GMO Rice Reduces Methane Output

On it’s face, the following story about genetically engineered rice seems much more innocuous than the vast majority of genetic engineering schemes. But one still has to question the wisdom of splicing different species of genes together. Maybe methane is necessary in order for rice to be digestible? Perhaps we don’t know all that we think we know about the biological processes of life? I mean, if I actually knew half as much as I thought I knew when I was sixteen, it would be amazing. It seems as though in our efforts to run full steam ahead into a Brave New World, we probably getting ahead of ourselves. Anyway, here is the article about a different type of GMO rice:

Genetic engineering creates rice strain that makes less methane

Rice agriculture has become one of the most powerful anthropogenic sources of methane, due to continuously growing world population. “We would get more starch, more food, and less methane”, explains Dr Jansson, now director of plant sciences at the US Department of Energy’s Pacific Northwest National Laboratory.

“Until now, nobody actually achieved success in altering rice plants” the Dutch scientist said.
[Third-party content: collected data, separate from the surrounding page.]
-- ==== Sys2Proof/Machine/Bits.lean ====
section
/-! DEFINITION. Bit fields, byte order, and the accessors of registers, flits and cores that every meaning uses. -/

namespace Sys2Proof.Machine

/-! ## Bits and bytes -/

/-- Bits lo + n - 1 to lo of a word, as a number. -/
def bitsOf {w : Nat} (x : BitVec w) (lo n : Nat) : Nat := x.toNat / 2 ^ lo % 2 ^ n

/-- The word with bits lo + n - 1 to lo replaced by v. -/
def putBits {w : Nat} (x : BitVec w) (lo n v : Nat) : BitVec w :=
  BitVec.ofNat w (x.toNat - x.toNat / 2 ^ lo % 2 ^ n * 2 ^ lo + v % 2 ^ n * 2 ^ lo)

/-- A natural number of n bits read as two's complement. -/
def signed (n v : Nat) : Int := if v % 2 ^ n < 2 ^ (n - 1) then (v % 2 ^ n : Nat) else ((v % 2 ^ n : Nat) : Int) - 2 ^ n

/-- Trunc(v, n) of 00: the low n bits of an integer. -/
def trunc (n : Nat) (v : Int) : BitVec n := BitVec.ofInt n v

/-- Sat(v, lo, hi) of 00. -/
def sat (v lo hi : Int) : Int := if v < lo then lo else if hi < v then hi else v

/-- 1 for true and 0 for false. -/
def bit (b : Bool) : Nat := if b then 1 else 0

/-- The number that little-endian bytes hold. -/
def natOfBytes : List Byte → Nat
  | [] => 0
  | b :: bs => b.toNat + 256 * natOfBytes bs

/-- The n little-endian bytes of a number. -/
def bytesOfNat : Nat → Nat → List Byte
  | 0, _ => []
  | n + 1, v => BitVec.ofNat 8 v :: bytesOfNat n (v / 256)

/-- RNEq(v / 2^k) of 02 R55 and R68: the nearest integer, ties to even, symmetric in sign. -/
def rneNat (v k : Nat) : Nat :=
  let q := v / 2 ^ k
  let r := v % 2 ^ k
  if k = 0 then v
  else if 2 * r < 2 ^ k then q
  else if 2 ^ k < 2 * r then q + 1
  else q + q % 2

/-- RNE(v, k) of 02 R68 on an integer. -/
def rne (v : Int) (k : Nat) : Int := if v < 0 then -(rneNat v.natAbs k : Int) else rneNat v.natAbs k

/-! ## Flits (08 R264) -/

namespace Flit

/-- Format code, bits 47:44. -/
def fmt (f : Flit) : Nat := bitsOf f.side 44 4
/-- Exception bit 43. -/
def exc (f : Flit) : Bool := f.side.getLsbD 43
/-- Dimension-end bits 42:39. -/
def dend (f : Flit) : BitVec 4 := f.side.extractLsb' 39 4
/-- KIND, bits 38:36. -/
def kind (f : Flit) : Nat := bitsOf f.side 36 3
/-- Release bit 35. -/
def rel (f : Flit) : Bool := f.side.getLsbD 35
/-- Contribution index, bits 34:32. -/
def cix (f : Flit) : Nat := bitsOf f.side 32 3
/-- SCALE, bits 31:0. -/
def scale (f : Flit) : BitVec 32 := f.side.extractLsb' 0 32
/-- SEQ of a format other than BX: SCALE bits 31:16. -/
def seq (f : Flit) : Nat := bitsOf f.side 16 16

end Flit

/-- A flit from its fields (08 R264). -/
def mkFlit (fmt kind : Nat) (exc rel : Bool) (dend : BitVec 4) (cix : Nat) (scale : BitVec 32) (tag : BitVec 7)
    (payload : Quad) : Flit :=
  { payload, tag,
    side := BitVec.ofNat 48 (fmt % 16 * 2 ^ 44 + bit exc * 2 ^ 43 + dend.toNat * 2 ^ 39 + kind % 8 * 2 ^ 36
      + bit rel * 2 ^ 35 + cix % 8 * 2 ^ 32 + scale.toNat) }

/-- A flit with EXC where its sender's data is tainted when it is sent (02 R76). -/
def Flit.tainted (f : Flit) (exc : Bool) : Flit := if exc then { f with side := f.side ||| 0x80000000000 } else f

/-! ## Cores -/

/-- How many logical cores there are (00 R5). -/
def coreCount : Nat := 1032192

/-- The logical id of the core at (x, y) (00 R5). -/
def lidOf (x y : Nat) : Nat := y * 1152 + x

/-- A core of the module by logical id. -/
def State.core (s : State) (lid : Nat) : Core := Table.get Core.reset s.cores lid

/-- The module with a core replaced. -/
def State.setCore (s : State) (lid : Nat) (c : Core) : State := { s with cores := Table.put lid c s.cores }

/-- The core whose instruction executes. -/
def State.me (s : State) : Core := s.core s.cur

/-- The module with the executing core replaced. -/
def State.setMe (s : State) (c : Core) : State := s.setCore s.cur c

/-- The cluster of a core: cy * 144 + cx (00 R5). -/
def clusterOf (lid : Nat) : Nat := lid / 1152 / 8 * 144 + lid % 1152 / 8

/-- An atomic engine of the module. -/
def State.cluster (s : State) (cl : Nat) : Cluster := Table.get Cluster.reset s.clusters cl

/-- The module with an atomic engine replaced. -/
def State.setCluster (s : State) (cl : Nat) (e : Cluster) : State := { s with clusters := Table.put cl e s.clusters }

/-- A brim engine of the module. -/
def State.brim (s : State) (p : Nat) : Brim := Table.get Brim.reset s.brims p

/-- The module with a brim engine replaced. -/
def State.setBrim (s : State) (p : Nat) (b : Brim) : State := { s with brims := Table.put p b s.brims }

/-- A link port of the module. -/
def State.port (s : State) (p : Nat) : LinkPort := Table.get LinkPort.reset s.ports p

/-- The module with a link port replaced. -/
def State.setPort (s : State) (p : Nat) (b : LinkPort) : State := { s with ports := Table.put p b s.ports }

/-- A host queue of the module. -/
def State.queue (s : State) (q : Nat) : Queue := Table.get Queue.reset s.queues q

/-- The module with a host queue replaced. -/
def State.setQueue (s : State) (q : Nat) (b : Queue) : State := { s with queues := Table.put q b s.queues }

/-- A scalar register: s0 reads as zero (03 R83). -/
def Core.reg (c : Core) (n : Nat) : Word := if n = 0 then 0 else Table.get 0 c.regs n

/-- A write of a scalar register: a write of s0 is discarded (03 R83). -/
def Core.setReg (c : Core) (n : Nat) (v : Word) : Core := if n = 0 then c else { c with regs := Table.set 0 n v c.regs }

/-- A flag: f0 reads as true (03 R83). -/
def Core.flag (c : Core) (n : Nat) : Bool := n == 0 || c.flags.getLsbD n

/-- A write of a flag: a write of f0 is discarded (05 R155). -/
def Core.setFlag (c : Core) (n : Nat) (v : Bool) : Core :=
  if n = 0 then c else { c with flags := putBits c.flags n 1 (bit v) }

/-- A lane predicate: p0 is all ones (06 R196). -/
def Core.pred (c : Core) (n : Nat) : BitVec 8 := if n = 0 then 0xFF else c.preds.extractLsb' (8 * n) 8

/-- A write of a lane predicate: a write of p0 is discarded (06 R196). -/
def Core.setPred (c : Core) (n : Nat) (v : BitVec 8) : Core :=
  if n = 0 then c else { c with preds := putBits c.preds (8 * n) 8 v.toNat }

/-- A vector register (06 R196). -/
def Core.vreg (c : Core) (n : Nat) : Vec := Table.get 0 c.vregs n

/-- The two half tags of a vector register (06 R197). -/
def Core.vtag (c : Core) (n : Nat) : BitVec 72 := Table.get 0 c.vtags n

/-- A write of a vector register and its half tags. -/
def Core.setVreg (c : Core) (n : Nat) (v : Vec) (t : BitVec 72) : Core :=
  { c with vregs := Table.set 0 n v c.vregs, vtags := Table.set 0 n t c.vtags }

/-- The flits of an input queue, the head first. -/
def Core.queue (c : Core) (n : Nat) : List Flit := Table.get [] c.router.inq n

/-- An input queue replaced. -/
def Core.setQueue (c : Core) (n : Nat) (fs : List Flit) : Core :=
  { c with router := { c.router with inq := Table.set [] n fs c.router.inq } }

/-- A route entry (08 R271). -/
def Core.route (c : Core) (t : Nat) : Word := Table.get 0 c.router.routes t

/-- MODE.DET, MODE.TEC, MODE.FTZ and MODE.RM (05 R160). -/
def Core.det (c : Core) : Bool := c.mode.getLsbD 4
def Core.tec (c : Core) : Bool := c.mode.getLsbD 3
def Core.ftz (c : Core) : Bool := c.mode.getLsbD 2
def Core.rm (c : Core) : BitVec 2 := c.mode.extractLsb' 0 2

/-- FP_FLAGS.EXC (02 R75). -/
def Core.exc (c : Core) : Bool := c.fpFlags.getLsbD 6

/-- What FP_FLAGS reads as: the register with the flags held for a speculative path (02 R78). -/
def Core.fpFlagsRead (c : Core) : BitVec 7 :=
  match c.spec with
  | some sp => c.fpFlags ||| sp.flags
  | none => c.fpFlags

/-- The task that runs: the head of the run queue (05 R164). -/
def Core.task (c : Core) : Option Task := c.runq.head?

/-- The word of MEMORY at a byte address, from n little-endian cells. -/
def cellsAt (m : List Host.Cell) (a : Nat) : Nat → List Byte
  | 0 => []
  | n + 1 => Table.get 0 m a :: cellsAt m (a + 1) n

/-- Memory with bytes written from address a upward; in canonical form, a byte that is 0 is not listed. -/
def writeCells (m : List Host.Cell) (a : Nat) : List Byte → List Host.Cell
  | [] => m
  | b :: bs => writeCells (Table.set 0 a b m) (a + 1) bs

/-- The memory that holds some bytes from address 0 up. -/
def memoryOf (bytes : List Byte) : List Host.Cell := (bytes.zipIdx.map fun (b, a) => (a, b)).filter (·.2 != 0)

/-- The canonical form of a memory: addresses strictly rising, no listed byte equal to 0, what an unlisted byte reads. -/
def Memory.wf (m : List Host.Cell) : Bool := Table.wf (0 : Byte) m

end Sys2Proof.Machine
end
Already in 2002, scientists reported that the more grain carried by rice plants, the less methane they emitted. Chuanxin Sun of the Swedish university and senior author of the study added a single gene from barley to rice, then planted it in a field next to a conventional rice field in China. By reducing the size of the rice plants’ roots, the scientists hoped that they could curb the amount of methane produced in the fields. As a result, the world’s rice paddies emit between 25 million and 100 million metric tons of methane every year. Since the low-methane strain of rice isn’t bred to be herbicide or pesticide resistant, this most likely won’t be an issue with this particular strain – though the way that its root-system interacts with microbes in the soil is something to watch. With less carbon in the roots, there is less raw material for the microbes to work on, the researchers explain. Without more trials, Bodelier wrote, it’s hard to know how the genetic modification impacts the rice cultivar’s long-term chances for survival. Far fewer methane-producing bacteria hugged the roots of the new rice. Crops like Roundup-resistant soy or corn have led to a marked increase in the use of herbicides in the United States, though some studies have also shown that genetically modified crops have led to a decrease in the use of some pesticides.

The methane is a natural byproduct of the decomposition of organic matter in the rice paddies. The reduction in methane emissions was particularly effective during the summers, when they were down to 0.3 percent of total emissions from the plant’s decomposition, compared to 10 percent emissions in the conventional crop.

Unlike golden rice where a totally alien gene was introduced into the group, here the change is not major but still could have unintended consequences, Paul Bodelier, a microbial ecologist at the Netherlands Institute of Ecology in Wageningen told CSM. Therefore, a need for developing a new rice variety that reduces methane emissions was recognized. Genetically engineered rice isn’t commercially cultivated anywhere in the world, in part because of ethical and biological concerns about the spread of engineered rice pollen, experts said.